Availability Attacks against Neural Networks

[2020.06.10] New research on using specially crafted inputs to slow down
machine-learning neural network systems:

Sponge Examples: Energy-Latency Attacks on Neural Networks shows how to find
adversarial examples that cause a DNN to burn more energy, take more time, or
both. They affect a wide range of DNN applications, from image recognition to
natural language processing (NLP). Adversaries might use these examples for all
sorts of mischief -- from draining mobile phone batteries, though degrading the
machine-vision systems on which self-driving cars rely, to jamming cognitive
radar.

So far, our most spectacular results are against NLP systems. By feeding them
confusing inputs we can slow them down over 100 times. There are already
examples in the real world where people pause or stumble when asked hard
questions but we now have a dependable method for generating such examples
automatically and at scale. We can also neutralize the performance improvements
of accelerators for computer vision tasks, and make them operate on their worst
case performance.

The paper.

** *** ***** ******* *********** *************

Another Intel Speculative Execution Vulnerability

[2020.06.11] Remember Spectre and Meltdown? Back in early 2018, I wrote:

Spectre and Meltdown are pretty catastrophic vulnerabilities, but they only
affect the confidentiality of data. Now that they -- and the research into the
Intel ME vulnerability -- have shown researchers where to look, more is coming
-- and what they'll find will be worse than either Spectre or Meltdown. There
will be vulnerabilities that will allow attackers to manipulate or delete data
across processes, potentially fatal in the computers controlling our cars or
implanted medical devices. These will be similarly impossible to fix, and the
only strategy will be to throw our devices away and buy new ones.

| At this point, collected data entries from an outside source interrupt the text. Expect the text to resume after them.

-- ==== Sys2Proof/Machine/Disasm.lean ====
section
/-! DEFINITION. The disassembler (R160 to R165): a pure function of the bus contents and a range. -/

/-- `Format(entry, ops)`, half of DISASM_FORMAT (R5, R161, R163, D37), which is OPEN: a record's mnemonic text, from the decoded
entry and its operand bytes, and from the record's address, without which the suggested form of R163 (an `e8` as its absolute
target) could not be written. It has no body (log entry 4). -/
opaque Sys2Proof.Config.disasmFormat (a : Nat) (entry : Sys2Proof.Instr) (ops : List Sys2Proof.Byte) : String

namespace Sys2Proof.Machine

/-- A disassembly record (R161). -/
structure DisInstr where
  addr : Nat
  opcode : Byte
  operands : List Byte
  text : String
  hex : String
  deriving DecidableEq, Repr

/-- The record's length in bytes, `1 + skip` (R161). -/
def DisInstr.length (r : DisInstr) : Nat := 1 + r.operands.length

/-- The operand bytes after the opcode at an address (R161). -/
def State.operandBytes (s : State) (a n : Nat) : List Byte :=
  (List.range n).map fun i => s.busRead (BitVec.ofNat 16 (a + 1 + i))

/-- `decode(op, ops[0])` with the operands filled in (R143, R161): the entry the CPU's fetch decodes (`decodeOp`), BASE[op] or,
after 0xCB, CB[ops[0]]. An operand byte the entry does not have is not read. -/
def entryOf (op : Byte) (ops : List Byte) : Instr := decodeOp op (ops.getD 0 0) (ops.getD 1 0)

/-- The entry of the instruction at an address (R161). -/
def State.disEntry (s : State) (a : Nat) : Instr :=
  let op := s.busRead (BitVec.ofNat 16 a)
  entryOf op (s.operandBytes a (skip op))

/-- The record at an address (R161). Its two texts are `Format(entry, ops)` and `Hex(op, ops)`, the open `DISASM_FORMAT` (R163,
log entry 4). -/
def State.disRecord (s : State) (a : Nat) : DisInstr :=
  let op := s.busRead (BitVec.ofNat 16 a)
  let ops := s.operandBytes a (skip op)
  { addr := a, opcode := op, operands := ops,
    text := Config.disasmFormat a (s.disEntry a) ops, hex := Config.disasmHex op ops }

/-- The walk from `a` (R161), which stops before an instruction that would pass `last` (R162). Each record has at least one
byte, so as many turns as the range has bytes are enough. -/
def State.disWalk (s : State) (last : Nat) : Nat → Nat → List DisInstr
  | 0, _ => []
  | turns + 1, a =>
    if a < last then
      let r := s.disRecord a
      if last < a + r.length then [] else r :: State.disWalk s last turns (a + r.length)
    else []

/-- `Disassemble(start, end)`, for `0 ≤ start ≤ end ≤ 0x10000` (R160). -/
def State.disassemble (s : State) (first last : Nat) : List DisInstr := s.disWalk last (last - first) first

/-- The default range (R160). -/
def State.disassembleDefault (s : State) : List DisInstr := s.disassemble Config.disasmStart Config.disasmEnd

end Sys2Proof.Machine
end

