-- ==== Sys2Proof/Laws/Frame.lean ====
section
/-! SUPPORT. The regions of the bus by address range (R62), and what a bus read depends on (R80). -/

namespace Sys2Proof.Machine

/-! ### The regions (R62) -/

/-- The address range of each region (R62). -/
def Region.holds (r : Region) (k : Nat) : Prop :=
  match r with
  | .romLow => k < 0x4000
  | .romHigh => 0x4000 ≤ k ∧ k < 0x8000
  | .vram => 0x8000 ≤ k ∧ k < 0xA000
  | .cartRam => 0xA000 ≤ k ∧ k < 0xC000
  | .wram => 0xC000 ≤ k ∧ k < 0xE000
  | .echo => 0xE000 ≤ k ∧ k < 0xFE00
  | .oam => 0xFE00 ≤ k ∧ k < 0xFEA0
  | .unusable => 0xFEA0 ≤ k ∧ k < 0xFF00
  | .io => 0xFF00 ≤ k ∧ k < 0xFF80
  | .hram => 0xFF80 ≤ k ∧ k < 0xFFFF
  | .ie => k = 0xFFFF

/-- An address is in the range of its region (R62). -/
theorem regionOf_holds (a : Word) : (regionOf a).holds a.toNat := by
  have := a.isLt
  unfold regionOf
  repeat' split
  all_goals simp only [Region.holds]
  all_goals omega

/-- The ranges do not overlap: "every address falls in exactly one" (R62). -/
theorem Region.holds_unique {r q : Region} {k : Nat} (h : r.holds k) (g : q.holds k) : r = q := by
  cases r <;> cases q <;> first | rfl | (exfalso; simp only [Region.holds] at h g; omega)

/-- The region of an address is the one whose range it is in. -/
theorem regionOf_eq {a : Word} {r : Region} (h : r.holds a.toNat) : regionOf a = r :=
  Region.holds_unique (regionOf_holds a) h

theorem regionOf_romLow {a : Word} (h : a.toNat < 0x4000) : regionOf a = .romLow := regionOf_eq h

theorem regionOf_romHigh {a : Word} (h : 0x4000 ≤ a.toNat) (h2 : a.toNat < 0x8000) : regionOf a = .romHigh :=
  regionOf_eq ⟨h, h2⟩

theorem regionOf_vram {a : Word} (h : 0x8000 ≤ a.toNat) (h2 : a.toNat < 0xA000) : regionOf a = .vram :=
  regionOf_eq ⟨h, h2⟩

theorem regionOf_cartRam {a : Word} (h : 0xA000 ≤ a.toNat) (h2 : a.toNat < 0xC000) : regionOf a = .cartRam :=
  regionOf_eq ⟨h, h2⟩

theorem regionOf_wram {a : Word} (h : 0xC000 ≤ a.toNat) (h2 : a.toNat < 0xE000) : regionOf a = .wram :=
  regionOf_eq ⟨h, h2⟩

theorem regionOf_echo {a : Word} (h : 0xE000 ≤ a.toNat) (h2 : a.toNat < 0xFE00) : regionOf a = .echo :=
  regionOf_eq ⟨h, h2⟩

theorem regionOf_oam {a : Word} (h : 0xFE00 ≤ a.toNat) (h2 : a.toNat < 0xFEA0) : regionOf a = .oam :=
  regionOf_eq ⟨h, h2⟩

theorem regionOf_unusable {a : Word} (h : 0xFEA0 ≤ a.toNat) (h2 : a.toNat < 0xFF00) : regionOf a = .unusable :=
  regionOf_eq ⟨h, h2⟩

theorem regionOf_io {a : Word} (h : 0xFF00 ≤ a.toNat) (h2 : a.toNat < 0xFF80) : regionOf a = .io := regionOf_eq ⟨h, h2⟩

theorem regionOf_hram {a : Word} (h : 0xFF80 ≤ a.toNat) (h2 : a.toNat < 0xFFFF) : regionOf a = .hram :=
  regionOf_eq ⟨h, h2⟩

theorem regionOf_ie {a : Word} (h : a.toNat = 0xFFFF) : regionOf a = .ie := regionOf_eq h

/-! ### What a read depends on -/

/-- The bus read of two states with the same memories, mapper, overlay and IE: it is the I/O window that may differ. -/
theorem State.busRead_congr {s t : State} (b : Word) (hm : t.mem = s.mem) (h1 : t.cart = s.cart) (h2 : t.mbc = s.mbc)
    (h3 : t.cartRam = s.cartRam) (h4 : t.bootMapped = s.bootMapped) (h5 : t.params = s.params) (h6 : t.ie = s.ie)
    (hio : regionOf b = .io → t.ioRegRead (ioRegAt b) b = s.ioRegRead (ioRegAt b) b) : t.busRead b = s.busRead b := by
  have e1 : t.bootOverlay b = s.bootOverlay b := by unfold State.bootOverlay; rw [h4]
  have e2 : t.bootByte b = s.bootByte b := by unfold State.bootByte; rw [h5]
  have e3 : t.romRead b = s.romRead b := by unfold State.romRead; rw [h1, h2]
  have e4 : t.cartRamOffset b = s.cartRamOffset b := by unfold State.cartRamOffset; rw [h1, h2]
  unfold State.busRead
  rw [e1, e2, e3, e4, hm, h3, h6]
  cases hb : regionOf b
  case io => exact hio hb
  all_goals rfl

/-- The addresses of the I/O window (R62). -/
theorem io_range {a : Word} (h : regionOf a = .io) : 0xFF00 ≤ a.toNat ∧ a.toNat < 0xFF80 := by
  have := regionOf_holds a
  rw [h] at this
  exact this

/-- The addresses of the echo (R62). -/
theorem echo_range {a : Word} (h : regionOf a = .echo) : 0xE000 ≤ a.toNat ∧ a.toNat < 0xFE00 := by
  have := regionOf_holds a
  rw [h] at this
  exact this

/-- The address of IE (R62). -/
theorem ie_range {a : Word} (h : regionOf a = .ie) : a.toNat = 0xFFFF := by
  have := regionOf_holds a
  rw [h] at this
  exact this

/-- A byte stored in `mem` is seen only at the addresses that stand for it (R68, R80). -/
theorem State.busRead_store_other (s : State) (k : Nat) (v : Byte) (b : Word) (h : ramAlias b ≠ k) :
    (s.store k v).busRead b = s.busRead b := by
  have hr : (s.store k v).mem.read (ramAlias b) = s.mem.read (ramAlias b) := Memory.read_write_other _ _ h
  have al : regionOf b ≠ .echo → ramAlias b = b.toNat := fun h => by unfold ramAlias; rw [if_neg h]
  unfold State.busRead
  cases hb : regionOf b
  case io =>
    rw [al (by rw [hb]; decide)] at hr
    dsimp only
    cases ioRegAt b
    case audio => exact hr
    case unnamed => unfold State.ioRegRead; dsimp only; rw [show (s.store k v).params = s.params from rfl, hr]
    all_goals rfl
  case echo => unfold ramAlias at hr; rw [if_pos hb] at hr; exact hr
  case vram => rw [al (by rw [hb]; decide)] at hr; exact hr
  case wram => rw [al (by rw [hb]; decide)] at hr; exact hr
  case oam => rw [al (by rw [hb]; decide)] at hr; exact hr
  case hram => rw [al (by rw [hb]; decide)] at hr; exact hr
  all_goals rfl

/-- The offset of a named register in the I/O window (R75). -/
def IoReg.offset : IoReg → Nat
  | .p1 => 0x00
  | .sb => 0x01
  | .sc => 0x02
  | .div => 0x04
  | .tima => 0x05
  | .tma => 0x06
  | .tac => 0x07
  | .intFlag => 0x0F
  | .lcdc => 0x40
  | .stat => 0x41
  | .scy => 0x42
  | .scx => 0x43
  | .ly => 0x44
  | .lyc => 0x45
  | .dma => 0x46
  | .bgp => 0x47
  | .obp0 => 0x48
  | .obp1 => 0x49
  | .wy => 0x4A
  | .wx => 0x4B
  | .boot => 0x50
  | .audio => 0x10
  | .unnamed => 0x03

/-- Only the audio and the unnamed bytes share a register name (R75). -/
theorem offset_ioRegOf : ∀ n : Fin 128, ioRegOf n = .audio ∨ ioRegOf n = .unnamed ∨ (ioRegOf n).offset = n := by
  decide +kernel

/-- A named register has one address (R75). -/
theorem ioRegAt_inj {a b : Word} {r : IoReg} (ha : regionOf a = .io) (hb : regionOf b = .io) (h1 : ioRegAt a = r)
    (h2 : ioRegAt b = r) (n1 : r ≠ .audio) (n2 : r ≠ .unnamed) : a = b := by
  have at_offset : ∀ c : Word, regionOf c = .io → ioRegAt c = r → c.toNat = 0xFF00 + r.offset := by
    intro c hc h
    have rc := io_range hc
    have ec : (loByte c).toNat = c.toNat - 0xFF00 := by rw [toNat_loByte]; omega
    have h' : ioRegOf (loByte c).toNat = r := h
    rcases offset_ioRegOf ⟨(loByte c).toNat, by omega⟩ with e | e | e
    · exact absurd (h'.symm.trans e) n1
    · exact absurd (h'.symm.trans e) n2
    · have e' : (ioRegOf (loByte c).toNat).offset = (loByte c).toNat := e
      rw [h'] at e'
      omega
  exact BitVec.eq_of_toNat_eq ((at_offset a ha h1).trans (at_offset b hb h2).symm)

/-- The DMA copy is seen only in OAM (R436). -/
theorem State.busRead_dmaFold (v : Byte) (b : Word) (hb : regionOf b ≠ .oam) (l : List Nat) (hl : ∀ i ∈ l, i < 160)
    (s : State) :
    (l.foldl (fun t i => t.dmaByte v i) s).busRead b = s.busRead b := by
  induction l generalizing s with
  | nil => rfl
  | cons i r ih =>
    rw [List.foldl_cons, ih (fun j hj => hl j (List.mem_cons_of_mem _ hj))]
    apply State.busRead_store_other
    have hi := hl i List.mem_cons_self
    intro h
    apply hb
    unfold ramAlias at h
    split at h
    · next h' => have := echo_range h'; omega
    · exact regionOf_oam (by omega) (by omega)

/-- A TIMA increment writes TIMA and the requests only (R424). -/
theorem State.timaIncrement_eq (s : State) :
    ∃ x f, s.timaIncrement = { s with timer := { s.timer with tima := x }, ifBits := f } := by
  unfold State.timaIncrement
  split_ifs
  · exact ⟨_, _, rfl⟩
  · exact ⟨_, _, rfl⟩

/-- A timer update leaves the new timer with some TIMA, and writes the requests only besides (R423, R426). -/
theorem State.timerUpdate_eq (s : State) (t : Timer) :
    ∃ x f, s.timerUpdate t = { s with timer := { t with tima := x }, ifBits := f } := by
  unfold State.timerUpdate
  split_ifs
  · exact State.timaIncrement_eq { s with timer := t }
  · exact ⟨_, _, rfl⟩

/-- `UpdateStatLine()` writes the STAT line and the requests only (R453). -/
theorem State.updateStatLine_eq (s : State) :
    ∃ f, s.updateStatLine =
      { s with ifBits := f, ppu := { s.ppu with statLine := s.ppu.lcdOn && s.ppu.statCondition } } := by
  have h := State.updateStatLine_devicesOnly s
  unfold State.DevicesOnly at h
  rw [State.updateStatLine_timer, State.updateStatLine_ppu] at h
  exact ⟨_, h⟩

/-- A write to LCDC writes the register, the position, the STAT line and the requests only (R455). -/
theorem State.writeLcdc_eq (s : State) (v : Byte) :
    ∃ f ly dot mode w l, s.writeLcdc v =
      { s with ifBits := f, ppu := { s.ppu with
          lcdc := v, ly := ly, dot := dot, mode := mode, winLine := w, statLine := l } } := by
  unfold State.writeLcdc
  split_ifs
  · exact ⟨_, _, _, _, _, _, rfl⟩
  · obtain ⟨f, hf⟩ := State.updateStatLine_eq
      { s with ppu := { s.ppu with lcdc := v, ly := 0, dot := 0, mode := .searchOam, winLine := 0 } }
    rw [hf]; exact ⟨_, _, _, _, _, _, rfl⟩
  · exact ⟨_, _, _, _, _, _, rfl⟩

end Sys2Proof.Machine
end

That has turned out to be true. Here's a new vulnerability:

On Tuesday, two separate academic teams disclosed two new and distinctive
exploits that pierce Intel's Software Guard eXtension, by far the most sensitive
region of the company's processors.

[...]

The new SGX attacks are known as SGAxe and CrossTalk. Both break into the
fortified CPU region using separate side-channel attacks, a class of hack that
infers sensitive data by measuring timing differences, power consumption,
electromagnetic radiation, sound, or other information from the systems that
store it. The assumptions for both attacks are roughly the same. An attacker has
already broken the security of the target machine through a software exploit or
a malicious virtual machine that compromises the integrity of the system. While
that's a tall bar, it's precisely the scenario that SGX is supposed to defend
against.

Another news article.

** *** ***** ******* *********** *************

Facebook Helped Develop a Tails Exploit

[2020.06.12] This is a weird story:

Hernandez was able to evade capture for so long because he used Tails, a version
of Linux designed for users at high risk of surveillance and which routes all
inbound and outbound connections through the open-source Tor network to
anonymize it. According to Vice, the FBI had tried to hack into Hernandez's
computer but failed, as the approach they used "was not tailored for Tails."
Hernandez then proceeded to mock the FBI in subsequent messages, two Facebook
employees told Vice.

Facebook had tasked a dedicated employee to unmasking Hernandez, developed an
automated system to flag recently created accounts that messaged minors, and
made catching Hernandez a priority for its security teams, according to Vice.
They also paid a third party contractor "six figures" to help develop a zero-day
exploit in Tails: a bug in its video player that enabled them to retrieve the
real I.P. address of a person viewing a clip. Three sources told Vice that an
intermediary passed the tool onto the FBI, who then obtained a search warrant to
have one of the victims send a modified video file to Hernandez (a tactic the
agency has used before).

[...]

Facebook also never notified the Tails team of the flaw -- breaking with a long
industry tradition of disclosure in which the relevant developers are notified
of vulnerabilities in advance of them becoming public so they have a chance at
implementing a fix. Sources told Vice that since an upcoming Tails update was
slated to strip the vulnerable code, Facebook didn't bother to do so, though the
social media company had no reason to believe Tails developers had ever
discovered the bug.

[...]

"The only acceptable outcome to us was Buster Hernandez facing accountability
for his abuse of young girls," a Facebook spokesperson told Vice.. "This was a
unique case, because he was using such sophisticated methods to hide his
identity, that we took the extraordinary steps of working with security experts
to help the FBI bring him to justice."

I agree with that last paragraph. I'm fine with the FBI using vulnerabilities:
lawful hacking, it's called. I'm less okay with Facebook paying for a Tails
exploit, giving it to the FBI, and then keeping its existence secret.

Another article.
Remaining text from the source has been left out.